Tuesday, September 6, 2011

Can Lane Kiffin Make It To Year Three With the USC Trojans?

If you ask football fans what they think of current USC head coach Lane Kiffin, you're liable to get some pretty passionate responses.  If you're an Oakland Raiders fan, you dislike him. If you live in the state of Florida, you REALLY dislike him. If you're a Tennessee Volunteer fan, you REALLY REALLY dislike him.

What he needs to stop doing is finding ways to make USC fans (and potentially his own players) dislike him.


Kiffin has a very, very long history of sticking his foot in his mouth wherever he has been, and that trend continued after USC's close victory over Minnesota.  When asked what he learned about his team in the game, Kiffin said:
 “We’ve got two good players on our offense.

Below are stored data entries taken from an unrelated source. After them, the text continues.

set_option maxRecDepth 200000 in
set_option exponentiation.threshold 1100 in
theorem witness_PacketsTakenAndExecuted :
    let s := queueSt (ring ++ [(0x61000, 7)]) (queue none [])
    let e := queueSt ring (queue none [])
    let bad := queueSt (ring ++ [(0x61000, 9)]) (queue none [])
    (∃ x, tget s.queues 1 = some x ∧ x.packet = none ∧ x.held = false ∧ ReachesAt s 128 1 0x60000 64 accLoad page ∧ x.slotVa (s.placeNat none 0x60000 64) 0 = 0x61000) ∧
      s.hostFrozen = false ∧ s.placeNat none 0x61000 64 % 256 = 7 ∧ bits (s.placeNat none 0x61000 64) 63 48 = 0 ∧ 8 ≤ bad.placeNat none 0x61000 64 % 256 ∧
      bits (bad.placeNat none 0x61000 64) 511 448 = 0 ∧ ReachesAt s 128 1 0x61000 8 accStore page ∧
      e.placeNat none 0x61000 64 % 256 = 0 ∧
      firstFailed (smallChecks (leNat (packet 7 []).bytes) 7) = none ∧ (packet 7 []).status = 0 ∧ firstFailed (smallChecks (leNat (packet 6 []).bytes) 6) = none ∧
      (queue none [3]).open' ≠ [] ∧ ReachesAt s 128 1 0 8 accAtomic page ∧ s.queueCopies < 256 ∧
      firstFailed (launchChecks (leNat (packet 1 []).bytes)) = none ∧ lpGroups (leNat (packet 1 []).bytes) = 0 ∧
      firstFailed (launchChecks (leNat (packet 1 [0, 0, 0, 0, 1]).bytes)) = some (0x11, 5) ∧ lpStatus (leNat (packet 1 [0, 0, 0, 0, 1]).bytes) = 0 :=
  ⟨⟨_, rfl, rfl, rfl, ⟨rfl, rfl, rfl, rfl, fun _ => rfl⟩, rfl⟩, rfl, rfl, rfl, by decide, rfl, ⟨rfl, rfl, rfl, rfl, fun _ => rfl⟩, rfl, rfl, rfl, rfl, by decide, ⟨rfl, rfl, rfl, rfl, fun _ => rfl⟩,
    by decide, rfl, rfl, rfl, rfl⟩

set_option maxRecDepth 200000 in
set_option exponentiation.threshold 1100 in
theorem witness_PacketsTaken_keeps :
    KeepsReaching (queueSt (ring ++ [(0x61000, 7)]) (queue none [])) none 0x61000 8 128 1 0x60008 8 accStore page := by
  intro m h
  refine reaches_tables (queueSt (ring ++ [(0x61000, 7)]) (queue none [])) m 0x60008 8 accStore ctx rfl rfl rfl rfl rfl (by decide) (by decide) fun x hx => ?_
  rw [h x (by omega)]
  simp only [queueSt, stMem, ring, mget, List.cons_append, List.nil_append]
  rw [if_neg (by omega), if_neg (by omega), if_neg (by omega), if_neg (by omega)]

set_option maxRecDepth 200000 in
set_option exponentiation.threshold 1100 in
theorem witness_TractsPlaced :
    let w := { sowing with toks := [{ va := 0x30000, thr := 5, ok := false, upd := none, acq := none }] }
    let s := { State.reset with ctxs := [(1, ctx)], sowings := [(0, sowing)] }
    tget { st .vector th with sowings := [(0, w)] }.sowings 0 = some w ∧ w.toksOk = false ∧ w.held = false ∧ (0x30000 : Nat) % 8 = 0 ∧ ReachesAt (st .vector th) 128 1 0x30000 8 accLoad page ∧
      s.choice = .place ⟨0, none⟩ [0] ∧ ([0] : List Nat).length = sowing.plots ∧ s.plots.length + 8 < 2 ^ 20 ∧ sowing.plots ≤ 8 ∧ s.coreEmpty 0 = true :=
  ⟨rfl, rfl, rfl, rfl, ⟨rfl, rfl, rfl, rfl, fun _ => rfl⟩, rfl, rfl, by decide, by decide, rfl⟩

/-- A state in which a second sowing of a higher priority waits, and does not fit while the tract of the first stays. -/
def crowded (t : Thread) (x : Tract) (prio : Nat) (kb : Nat) : State :=
  { st .vector t with tracts := [(0, x)], sowings := [(0, { sowing with next := 1 }), (1, { sowing with q := 1, prio := prio, spadKB := kb })], time := 10 ^ 12 }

We’ve got to figure out the rest.”
Prior to Pete Carroll leaving USC, the program was practically a pro team for Los Angeles.  They got many of the top players in the country, won a lot of games by a very large margin, and always went to a fantastic bowl game.

They were also well respected by their head coach.

Kiffin has established a different atmosphere since he took over USC in 2010.  Cracking the whip harder than it had before, changing some of the team rules, Kiffin sought to enforce the notion that he was now the new boss.

He inherited a program that was about to get hit by major NCAA sanctions (loss of scholarships, two-year bowl ban, among other things), but this was also USC.  The school recruits top players simply because of the name.

Lane Kiffin has yet to experience any real success as a head coach.  He went 5-15 with Oakland, 7-6 at Tennessee, and last year went 7-5 with USC.

How he got the USC job, not many people actually know.  It was probably largely due to the fact that USC was facing down the NCAA barrel, and that other (more successful and experienced) head coaches turned them down.  Either way, Kiffin is extraordinarily lucky to have this position, and he needs to respect it.

Whether Kiffin is still there at USC in a few years depends in large part in how the team does this year.  He's not going to get an extended grace period. It's not as if the cupboard was laid bare by Carroll's departure.  Kiffin has one of the top quarterbacks in the country, and plenty of four- and five-star talent on the team.  However, he only played 43 players on his roster when he surely had at least 60-65 players on the sideline.

That approach to playing time will not endear you to recruits.  It will also not endear you to your current team.

I'm not even going to get into his constant insistence on going for a two-point conversion after every touchdown.

Here's the situation, though.  USC comes off the NCAA sanctions after this season.  They will then be eligible for the Pac-12 title, BCS bowl games (if they're eligible), and even greater recruiting edge.

That's if they win.  The USC legacy that Pete Carroll built can be torn down by Kiffin in a mere two seasons.

USC will be watching Kiffin very closely this year.  If he doesn't win at least 9 games, it will be all too easy to dismiss him.  The USC job will be far more attractive to prospective coaches at that time, and USC will have no trouble jettisoning a coach that can't stop putting his foot in his mouth.